United States Court of Appeals
Fifth Circuit
F I L E D
IN THE UNITED STATES COURT OF APPEALS
May 3, 2004
FOR THE FIFTH CIRCUIT
Charles R. Fulbruge III
__________________________ Clerk
No. 03-60849
Summary Calendar
__________________________
LOUISE MCKENZIE,
Plaintiff - Appellant,
versus
RIVER REGION MEDICAL CORPORATION, et al.,
Defendants-Appellees.
___________________________________________________
Appeal from the United States District Court
for the Southern District of Mississippi
(No. 3:99-CV-366)
___________________________________________________
Before JONES, BENAVIDES, and CLEMENT, Circuit Judges.
PER CURIAM:1
In July 1998, the River Region Medical Corporation (“River Region”) discharged Louise
McKenzie from employment for allegedly racially harassing employees whom she supervised.
McKenzie filed a suit against River Region, two supervisors, and Quorum Health Group, Inc.
(“Quorum”), a company allegedly involved in the day-to-day operations of River Region. After her
1
Pursuant to 5th Cir. R. 47.5, the Court has determined that this opinion should not be
published and is not precedent except under the limited circumstances set forth in 5th Cir. R.
47.5.4.
1
termination, McKenzie alleged a variety of state and federal claims against the Defendants. The
district court granted summary judgment to the Defendants. McKenzie appeals that ruling.
We are unable to reach the merits of McKenzie’s arguments; her appellate brief precludes us
from doing so. Federal Rule of Appellate Procedure 28(a)(9) states that an appellant’s brief must
contain an argument section with “contentions and the reasons for them, with citations to the
authorities and parts of the record on which the appellant relies.” Based on Rule 28, this Court has
on several occasions declined to consider the merits of a claim where an appellant’s brief lacked
“logical argumentation or citation to authority.” See, e.g., Alameda Films SA de CV v. Authors
Rights Restoration Corp. Inc., 331 F.3d 472 (5th Cir. 2003); Meadowbriar Home for Children, Inc.
v. Gunn, 81 F.3d 521, 532 (5th Cir. 1996); Randall v. Chevron U.S.A., Inc., 13 F.3d 888, 911 (5th
Cir. 1994). We have noted that “it is not the function of the Court of Appeals to comb the record
for possible error, but rather it is counsel’s responsibility to point out distinctly and specifically the
precise matters complained of, with appropriate citations to the page or pages in the record where
the matters appear.” United States v. Martinez-Mercado, 888 F.2d 1484, 1492 (5th Cir. 1992).
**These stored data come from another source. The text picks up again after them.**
-- ==== Sys2Proof/Laws/Conditions.lean ====
section
/-! SUPPORT. What the shared operations of the Condition Unit and the Rise Mode Controller can do, said once. A state
operation's frame is an equation: the state after is the state before with the named parts replaced. -/

namespace Sys2Proof.Laws

open Sys2Proof Sys2Proof.Machine

/-! ## Numbers of conditions -/

/-- Different conditions have different numbers (R124). -/
theorem num_injective {c d : Cond} (h : c.num = d.num) : c = d := by
  cases c <;> cases d <;> first | rfl | exact absurd h (by decide)

/-- Every condition is in the list of all. -/
theorem mem_all (c : Cond) : c ∈ Cond.all := by cases c <;> decide

/-- The condition of a condition's number is the condition. -/
@[simp] theorem ofNum_num (c : Cond) : Cond.ofNum c.num.val = some c := by cases c <;> rfl

/-! ## Records -/

@[simp] theorem setCondition_same (s : State) (c : Cond) (r : CondRecord) : (s.setCondition c r).condition c = r := by
  simp [State.setCondition, State.condition]

theorem setCondition_other (s : State) {c d : Cond} (r : CondRecord) (h : d ≠ c) :
    (s.setCondition c r).condition d = s.condition d := by
  simp only [State.setCondition, State.condition, withConditions_conditions]
  exact table_read_write_other _ _ _ _ fun e => h (num_injective e)

theorem setCondition_frame (s : State) (c : Cond) (r : CondRecord) :
    s.setCondition c r = s.withConditions (s.setCondition c r).conditions := rfl

@[simp] theorem setCondition_masked (s : State) (c : Cond) (r : CondRecord) :
    (s.setCondition c r).conditions.masked = s.conditions.masked := rfl

/-- The records are read only through the Condition Unit's own part of the state. -/
theorem condition_congr {s t : State} (h : s.conditions = t.conditions) (c : Cond) : s.condition c = t.condition c := by
  simp only [State.condition, h]

@[simp] theorem setCondition_mode (s : State) (c : Cond) (r : CondRecord) : (s.setCondition c r).mode = s.mode := rfl
@[simp] theorem setCondition_transit (s : State) (c : Cond) (r : CondRecord) :
    (s.setCondition c r).transit = s.transit := rfl
@[simp] theorem setCondition_level (s : State) (c : Cond) (r : CondRecord) : (s.setCondition c r).level = s.level := rfl
@[simp] theorem setCondition_params (s : State) (c : Cond) (r : CondRecord) : (s.setCondition c r).params = s.params := rfl
@[simp] theorem setCondition_now (s : State) (c : Cond) (r : CondRecord) : (s.setCondition c r).now = s.now := rfl

/-! ## Changes of mode (R108) -/

/-- A change of mode replaces the mode and the hand-offs, and nothing else. -/
theorem changeMode_frame (s : State) (m : RiseMode) : s.changeMode m = (s.withMode m).withTransit (s.changeMode m).transit := by
  unfold State.changeMode
  split
  · next h => subst h; rfl
  · rfl

@[simp] theorem changeMode_mode (s : State) (m : RiseMode) : (s.changeMode m).mode = m := by
  rw [changeMode_frame]; rfl

@[simp] theorem changeMode_conditions (s : State) (m : RiseMode) : (s.changeMode m).conditions = s.conditions := by
  rw [changeMode_frame]; rfl

theorem changeMode_condition (s : State) (m : RiseMode) (c : Cond) : (s.changeMode m).condition c = s.condition c :=
  condition_congr (changeMode_conditions s m) c

/-- A real change is handed to the six blocks that act on it. -/
theorem changeMode_transit (s : State) (m : RiseMode) (h : s.mode ≠ m) :
    (s.changeMode m).transit =
      (let x : ModeChange := { old := s.mode, new := m, moment := s.now }
       { s.transit with
         sweepModes := s.transit.sweepModes ++ [x], dispatchModes := s.transit.dispatchModes ++ [x],
         rateModes := s.transit.rateModes ++ [x], feedModes := s.transit.feedModes ++ [x],
         silenceModes := s.transit.silenceModes ++ [x], relayModes := s.transit.relayModes ++ [x] }) := by
  simp [State.changeMode, h]

/-- Of the hand-offs only changes of mode may differ. -/
def ModesOnly (s t : State) : Prop :=
  t.transit = { s.transit with
    sweepModes := t.transit.sweepModes, dispatchModes := t.transit.dispatchModes, rateModes := t.transit.rateModes
    feedModes := t.transit.feedModes, silenceModes := t.transit.silenceModes, relayModes := t.transit.relayModes }

theorem ModesOnly.refl (s : State) : ModesOnly s s := rfl

theorem ModesOnly.trans {s t u : State} (h : ModesOnly s t) (k : ModesOnly t u) : ModesOnly s u := by
  unfold ModesOnly at *
  rw [h] at k
  exact k

theorem changeMode_modes (s : State) (m : RiseMode) : ModesOnly s (s.changeMode m) := by
  unfold State.changeMode
  split <;> rfl

theorem changeMode_same (s : State) : s.changeMode s.mode = s := by simp [State.changeMode]

/-- A condition that leaves IDLE replaces the mode and the hand-offs, and nothing else. -/
theorem conditionLeft_frame (s : State) (c : Cond) :
    s.conditionLeft c = (s.withMode (s.conditionLeft c).mode).withTransit (s.conditionLeft c).transit := by
  unfold State.conditionLeft
  split <;> first | (rw [changeMode_frame]; rfl) | rfl

/-- A NOTE-class condition that leaves IDLE moves nothing. -/
theorem conditionLeft_note (s : State) (c : Cond) (h : c.cls = .note) : s.conditionLeft c = s := by
  simp [State.conditionLeft, h]

/-- A condition that returns to IDLE replaces the mode and the hand-offs, and nothing else. -/
theorem conditionReturned_frame (s : State) (c : Cond) :
    s.conditionReturned c = (s.withMode (s.conditionReturned c).mode).withTransit (s.conditionReturned c).transit := by
  unfold State.conditionReturned
  split
  · rw [changeMode_frame]; rfl
  · rfl

/-- A condition that is not HOLD-class and returns to IDLE moves nothing. -/
theorem conditionReturned_other (s : State) (c : Cond) (h : c.cls ≠ .hold) : s.conditionReturned c = s := by
  simp [State.conditionReturned, h]

theorem conditionReturned_mode_kept (s : State) (c : Cond) (h : s.mode ≠ .hold) : s.conditionReturned c = s := by
  simp [State.conditionReturned, h]

/-! ## Raises (R128) -/

/-- A raise replaces the Condition Unit, the mode and the hand-offs, and nothing else. -/
theorem raise_frame (s : State) (c : Cond) (d : Option Nat) :
    s.raise c d = ((s.withConditions (s.raise c d).conditions).withMode (s.raise c d).mode).withTransit
      (s.raise c d).transit := by
  unfold State.raise
  dsimp only
  split
  · rw [conditionLeft_frame, setCondition_frame]; rfl
  · rfl

theorem conditionLeft_modes (s : State) (c : Cond) : ModesOnly s (s.conditionLeft c) := by
  unfold State.conditionLeft
  split <;> first | exact changeMode_modes _ _ | rfl

/-- A raise hands on changes of mode only. -/
theorem raise_modes (s : State) (c : Cond) (d : Option Nat) : ModesOnly s (s.raise c d) := by
  unfold State.raise
  dsimp only
  split
  · exact ModesOnly.trans (t := s.setCondition c _) rfl (conditionLeft_modes _ c)
  · rfl

/-- The Condition Unit after a raise: one record. -/
theorem raise_conditions (s : State) (c : Cond) (d : Option Nat) :
    (s.raise c d).conditions = (s.setCondition c ((s.condition c).raised c d)).conditions := by
  unfold State.raise
  dsimp only
  split
  · rw [conditionLeft_frame]; rfl
  · rfl

@[simp] theorem raise_masked (s : State) (c : Cond) (d : Option Nat) :
    (s.raise c d).conditions.masked = s.conditions.masked := by
  rw [raise_conditions]; rfl

@[simp] theorem raise_same (s : State) (c : Cond) (d : Option Nat) :
    (s.raise c d).condition c = (s.condition c).raised c d := by
  rw [condition_congr (raise_conditions s c d), setCondition_same]

theorem raise_other (s : State) {c e : Cond} (d : Option Nat) (h : e ≠ c) :
    (s.raise c d).condition e = s.condition e := by
  rw [condition_congr (raise_conditions s c d), setCondition_other _ _ h]

/-- The mode that a condition of a class which leaves IDLE moves a mode to (R109, R110). -/
theorem conditionLeft_mode (s : State) (c : Cond) :
    (s.conditionLeft c).mode =
      (match c.cls, s.mode with
        | .halt, .climb => .halt
        | .halt, .trim => .halt
        | .halt, .hold => .halt
        | .hold, .climb => .hold
        | .hold, .trim => .hold
        | _, m => m) := by
  unfold State.conditionLeft
  cases c.cls <;> cases h : s.mode <;> simp [h]

/-- A raise moves the mode only if the condition leaves IDLE (R133). -/
theorem raise_mode (s : State) (c : Cond) (d : Option Nat) :
    (s.raise c d).mode =
      if (s.condition c).state = .idle then
        (match c.cls, s.mode with
          | .halt, .climb => .halt
          | .halt, .trim => .halt
          | .halt, .hold => .halt
          | .hold, .climb => .hold
          | .hold, .trim => .hold
          | _, m => m)
      else s.mode := by
  unfold State.raise
  dsimp only
  split
  · rw [conditionLeft_mode]; rfl
  · rfl

/-- A raise of a NOTE-class condition replaces its record, and nothing else. -/
theorem raise_note (s : State) (c : Cond) (d : Option Nat) (h : c.cls = .note) :
    s.raise c d = s.setCondition c ((s.condition c).raised c d) := by
  unfold State.raise
  dsimp only
  split
  · rw [conditionLeft_note _ _ h]
  · rfl

/-! ## Clears (R129) -/

/-- A clear replaces the Condition Unit, the mode and the hand-offs, and nothing else. -/
theorem clear_frame (s : State) (c : Cond) :
    s.clear c = ((s.withConditions (s.clear c).conditions).withMode (s.clear c).mode).withTransit (s.clear c).transit := by
  unfold State.clear
  dsimp only
  split
  · rw [conditionReturned_frame, setCondition_frame]; rfl
  · rfl

theorem clear_conditions (s : State) (c : Cond) :
    (s.clear c).conditions = (s.setCondition c (s.condition c).cleared).conditions := by
  unfold State.clear
  dsimp only
  split
  · rw [conditionReturned_frame]; rfl
  · rfl

@[simp] theorem clear_masked (s : State) (c : Cond) : (s.clear c).conditions.masked = s.conditions.masked := by
  rw [clear_conditions]; rfl

@[simp] theorem clear_same (s : State) (c : Cond) : (s.clear c).condition c = (s.condition c).cleared := by
  rw [condition_congr (clear_conditions s c), setCondition_same]

theorem clear_other (s : State) {c e : Cond} (h : e ≠ c) : (s.clear c).condition e = s.condition e := by
  rw [condition_congr (clear_conditions s c), setCondition_other _ _ h]

theorem clear_note (s : State) (c : Cond) (h : c.cls = .note) : s.clear c = s.setCondition c (s.condition c).cleared := by
  unfold State.clear
  dsimp only
  split
  · rw [conditionReturned_other _ _ (by simp [h])]
  · rfl

/-! ## Evaluations (R126) -/

/-- An evaluation replaces the Condition Unit, the mode and the hand-offs, and nothing else. -/
theorem evaluate_frame (s : State) (c : Cond) (a : Bool) (d : Option Nat) :
    s.evaluate c a d = ((s.withConditions (s.evaluate c a d).conditions).withMode (s.evaluate c a d).mode).withTransit
      (s.evaluate c a d).transit := by
  unfold State.evaluate
  split
  · exact raise_frame s c d
  · exact clear_frame s c
  · rfl
  · rfl

@[simp] theorem evaluate_masked (s : State) (c : Cond) (a : Bool) (d : Option Nat) :
    (s.evaluate c a d).conditions.masked = s.conditions.masked := by
  unfold State.evaluate
  split <;> simp

theorem evaluate_other (s : State) {c e : Cond} (a : Bool) (d : Option Nat) (h : e ≠ c) :
    (s.evaluate c a d).condition e = s.condition e := by
  unfold State.evaluate
  split
  · exact raise_other s d h
  · exact clear_other s h
  · rfl
  · rfl

/-- After an evaluation of a LEVEL condition its source is what was found. -/
theorem evaluate_source (s : State) (c : Cond) (a : Bool) (d : Option Nat) (h : c.kind = .level) :
    ((s.evaluate c a d).condition c).source = a := by
  unfold State.evaluate
  split <;> simp_all [CondRecord.raised, CondRecord.cleared]

/-- An evaluation that finds the source as it is changes nothing. -/
theorem evaluate_same (s : State) (c : Cond) (a : Bool) (d : Option Nat) (h : (s.condition c).source = a) :
    s.evaluate c a d = s := by
  subst h
  unfold State.evaluate
  split <;> simp_all

theorem evaluate_raises (s : State) (c : Cond) (d : Option Nat) (h : (s.condition c).source = false) :
    s.evaluate c true d = s.raise c d := by
  simp [State.evaluate, h]

theorem evaluate_clears (s : State) (c : Cond) (d : Option Nat) (h : (s.condition c).source = true) :
    s.evaluate c false d = s.clear c := by
  simp [State.evaluate, h]

/-- An evaluation of a NOTE-class source replaces the Condition Unit, and nothing else. -/
theorem evaluate_note (s : State) (c : Cond) (a : Bool) (d : Option Nat) (h : c.cls = .note) :
    s.evaluate c a d = s.withConditions (s.evaluate c a d).conditions := by
  unfold State.evaluate
  split
  · rw [raise_note _ _ _ h]; rfl
  · rw [clear_note _ _ h]; rfl
  · rfl
  · rfl

/-! ## The silence timer (R178) -/

/-- A valid console frame replaces the silence timer, the Condition Unit, the mode and the hand-offs. -/
theorem silenceReset_frame (s : State) :
    s.silenceReset = (((s.withConsole { s.console with silence := { s.console.silence with latestValid := s.now } }).withConditions
      s.silenceReset.conditions).withMode s.silenceReset.mode).withTransit s.silenceReset.transit := by
  unfold State.silenceReset
  exact evaluate_frame _ _ _ _

@[simp] theorem silenceReset_now (s : State) : s.silenceReset.now = s.now := by rw [silenceReset_frame]; rfl
@[simp] theorem silenceReset_pending (s : State) : s.silenceReset.pending = s.pending := by rw [silenceReset_frame]; rfl
@[simp] theorem silenceReset_power (s : State) : s.silenceReset.power = s.power := by rw [silenceReset_frame]; rfl

theorem silenceReset_source (s : State) : (s.silenceReset.condition .consoleSilent).source = false :=
  evaluate_source _ _ _ _ rfl

/-! ## Acknowledgement and RELEASE (R116, R132) -/

theorem acknowledge_frame (s : State) (c : Cond) :
    s.acknowledge c = ((s.withConditions (s.acknowledge c).conditions).withMode (s.acknowledge c).mode).withTransit
      (s.acknowledge c).transit := by
  unfold State.acknowledge
  dsimp only
  split
  · rw [conditionReturned_frame, setCondition_frame]; rfl
  · rfl

theorem acknowledge_conditions (s : State) (c : Cond) :
    (s.acknowledge c).conditions =
      (s.setCondition c { s.condition c with state := (s.condition c).state.acknowledged }).conditions := by
  unfold State.acknowledge
  dsimp only
  split
  · rw [conditionReturned_frame]; rfl
  · rfl

theorem releaseManual_frame (s : State) :
    s.releaseManual = ((s.withConditions s.releaseManual.conditions).withMode s.releaseManual.mode).withTransit
      s.releaseManual.transit := by
  unfold State.releaseManual
  dsimp only
  split
  · rfl
  · rw [conditionReturned_frame, setCondition_frame]; rfl

theorem releaseManual_conditions (s : State) :
    s.releaseManual.conditions =
      (s.setCondition .manualHold { s.condition .manualHold with state := .idle, source := false }).conditions := by
  unfold State.releaseManual
  dsimp only
  split
  · rfl
  · rw [conditionReturned_frame]; rfl

/-! ## Quiet classes (R113) -/

theorem quiet_iff (s : State) (c : Cond) : s.quiet c = true ↔ (s.condition c).state = .idle := by
  simp [State.quiet]

theorem haltQuiet_iff (s : State) : s.haltQuiet = true ↔ ∀ c : Cond, c.cls = .halt → (s.condition c).state = .idle := by
  simp only [State.haltQuiet, List.all_eq_true, Bool.or_eq_true, bne_iff_ne, ne_eq, quiet_iff]
  exact ⟨fun h c hc => (h c (mem_all c)).resolve_left (fun n => n hc),
    fun h c _ => (Classical.em (c.cls = .halt)).elim (fun hc => .inr (h c hc)) .inl⟩

theorem holdQuiet_iff (s : State) : s.holdQuiet = true ↔ ∀ c : Cond, c.cls = .hold → (s.condition c).state = .idle := by
  simp only [State.holdQuiet, List.all_eq_true, Bool.or_eq_true, bne_iff_ne, ne_eq, quiet_iff]
  exact ⟨fun h c hc => (h c (mem_all c)).resolve_left (fun n => n hc),
    fun h c _ => (Classical.em (c.cls = .hold)).elim (fun hc => .inr (h c hc)) .inl⟩

end Sys2Proof.Laws
end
The dearth of citation to the record, and the utter lack of references to evidence supporting
McKenzie’s claims constitute a violation of Rule 28(a)(9). McKenzie argues repeatedly that she
submitted “credible” and “substantial” evidence in support of her claims, but then fails to specify the
content of this evidence, much less where it can be located in the record. The scant references to the
record identify only extraneous matters that fail to provide any logical argumentation. In the absence
of an adequate brief, we must, and do, AFFIRM the district court’s ruling.